*** SOURCE MATERIAL ***
-- ==== Sys2Proof/Machine/GroupEncoder.lean ====
section
/-! DEFINITION. The block's data path as pure functions (spec/42_group_encoder.md): ENCODE8, DECODE8, ENCODE
and DECODE. ENCODE is written from the bit order of spec/20_memory.md R31 and spec/30_encoding.md R51, R52,
not from PACK, so that PACK can be held against it. The block has no decoder (R102): DECODE8 and DECODE are
specification functions. -/

namespace Sys2Proof.Machine

/-- The control bit of symbol `k` of a group, as a byte. -/
def groupControl (g : Vector Symbol 8) (k : Fin 8) : Byte := g[k].c.setWidth 8

/-- ENCODE8, byte by byte (R101): 8 symbols to 9 bytes. -/
def encode8 (g : Vector Symbol 8) : Vector Byte 9 :=
  #v[(groupControl g 0 <<< 7) ||| (g[0].d >>> 1),
     ((g[0].d &&& 0x01) <<< 7) ||| (groupControl g 1 <<< 6) ||| (g[1].d >>> 2),
     ((g[1].d &&& 0x03) <<< 6) ||| (groupControl g 2 <<< 5) ||| (g[2].d >>> 3),
     ((g[2].d &&& 0x07) <<< 5) ||| (groupControl g 3 <<< 4) ||| (g[3].d >>> 4),
     ((g[3].d &&& 0x0F) <<< 4) ||| (groupControl g 4 <<< 3) ||| (g[4].d >>> 5),
     ((g[4].d &&& 0x1F) <<< 3) ||| (groupControl g 5 <<< 2) ||| (g[5].d >>> 6),
     ((g[5].d &&& 0x3F) <<< 2) ||| (groupControl g 6 <<< 1) ||| (g[6].d >>> 7),
     ((g[6].d &&& 0x7F) <<< 1) ||| groupControl g 7,
     g[7].d]

/-- The lowest bit of a byte, as a control bit. -/
def lowestBit (b : Byte) : Bit := b.extractLsb' 0 1

/-- DECODE8, symbol by symbol (R102): 9 bytes to 8 symbols. -/
def decode8 (b : Vector Byte 9) : Vector Symbol 8 :=
  #v[⟨lowestBit (b[0] >>> 7), ((b[0] &&& 0x7F) <<< 1) ||| (b[1] >>> 7)⟩,
     ⟨lowestBit (b[1] >>> 6), ((b[1] &&& 0x3F) <<< 2) ||| (b[2] >>> 6)⟩,
     ⟨lowestBit (b[2] >>> 5), ((b[2] &&& 0x1F) <<< 3) ||| (b[3] >>> 5)⟩,
     ⟨lowestBit (b[3] >>> 4), ((b[3] &&& 0x0F) <<< 4) ||| (b[4] >>> 4)⟩,
     ⟨lowestBit (b[4] >>> 3), ((b[4] &&& 0x07) <<< 5) ||| (b[5] >>> 3)⟩,
     ⟨lowestBit (b[5] >>> 2), ((b[5] &&& 0x03) <<< 6) ||| (b[6] >>> 2)⟩,
     ⟨lowestBit (b[6] >>> 1), ((b[6] &&& 0x01) <<< 7) ||| (b[7] >>> 1)⟩,
     ⟨lowestBit b[7], b[8]⟩]

/-- Bit `k` of the stream of a list of symbols: bit `8 - j` of symbol `k div 9` with `j = k mod 9`, and 0
beyond the stream's end (R51, R104). -/
def symbolBit (s : List Symbol) (k : Nat) : Bool :=
  match s[k / 9]? with
  | some x => (symbolValue x).getLsbD (8 - k % 9)
  | none => false

/-- The byte whose first bit (bit 7) is `f 0` and whose last bit (bit 0) is `f 7` (R31). -/
def byteOfBits (f : Nat → Bool) : Byte := BitVec.ofFnLE fun i : Fin 8 => f (7 - i)

/-- Byte `j` of the packed form of a stream: stream bits `8j` to `8j + 7`, the first at bit 7 (R52,
R104). -/
def packedByte (s : List Symbol) (j : Nat) : Byte := byteOfBits fun t => symbolBit s (8 * j + t)

/-- ENCODE: the packed form of the stream of any list of symbols, `ceil(9 * N / 8)` bytes (R104). -/
def encodeStream (s : List Symbol) : List Byte := (List.range (lenOf s.length)).map (packedByte s)

/-- Symbol `k` of a list of bytes: bits `[15 - o : 7 - o]` of `(b[i] << 8) | b[i + 1]` (R105). -/
def symbolAt (b : List Byte) (k : Nat) : Symbol :=
  let pair : BitVec 16 :=
    ((b.getD (byteIndex k) 0).setWidth 16 <<< 8) ||| (b.getD (byteIndex k + 1) 0).setWidth 16
  symbolOfValue (pair.extractLsb' (7 - bitOffset k) 9)

/-- DECODE(b, N): the first `N` symbols of a list of at least `ceil(9 * N / 8)` bytes (R105). -/
def decodeStream (b : List Byte) (count : Nat) : List Symbol := (List.range count).map (symbolAt b)

/-- A transaction's symbols followed by the filler symbols of its FLUSH (R54, R87). -/
def withFillers (s : List Symbol) : List Symbol := s ++ List.replicate (padding s.length) Config.fill

end Sys2Proof.Machine
end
***
Reproduce verbatim only the segment of the listing bounded by the line containing "((g[6].d &&& 0x7F)" and the line containing "The byte whose", with both boundary lines included.

EXERCISE RESPONSE.
     ((g[6].d &&& 0x7F) <<< 1) ||| groupControl g 7,
     g[7].d]

/-- The lowest bit of a byte, as a control bit. -/
def lowestBit (b : Byte) : Bit := b.extractLsb' 0 1

/-- DECODE8, symbol by symbol (R102): 9 bytes to 8 symbols. -/
def decode8 (b : Vector Byte 9) : Vector Symbol 8 :=
  #v[⟨lowestBit (b[0] >>> 7), ((b[0] &&& 0x7F) <<< 1) ||| (b[1] >>> 7)⟩,
     ⟨lowestBit (b[1] >>> 6), ((b[1] &&& 0x3F) <<< 2) ||| (b[2] >>> 6)⟩,
     ⟨lowestBit (b[2] >>> 5), ((b[2] &&& 0x1F) <<< 3) ||| (b[3] >>> 5)⟩,
     ⟨lowestBit (b[3] >>> 4), ((b[3] &&& 0x0F) <<< 4) ||| (b[4] >>> 4)⟩,
     ⟨lowestBit (b[4] >>> 3), ((b[4] &&& 0x07) <<< 5) ||| (b[5] >>> 3)⟩,
     ⟨lowestBit (b[5] >>> 2), ((b[5] &&& 0x03) <<< 6) ||| (b[6] >>> 2)⟩,
     ⟨lowestBit (b[6] >>> 1), ((b[6] &&& 0x01) <<< 7) ||| (b[7] >>> 1)⟩,
     ⟨lowestBit b[7], b[8]⟩]

/-- Bit `k` of the stream of a list of symbols: bit `8 - j` of symbol `k div 9` with `j = k mod 9`, and 0
beyond the stream's end (R51, R104). -/
def symbolBit (s : List Symbol) (k : Nat) : Bool :=
  match s[k / 9]? with
  | some x => (symbolValue x).getLsbD (8 - k % 9)
  | none => false

/-- The byte whose first bit (bit 7) is `f 0` and whose last bit (bit 0) is `f 7` (R31). -/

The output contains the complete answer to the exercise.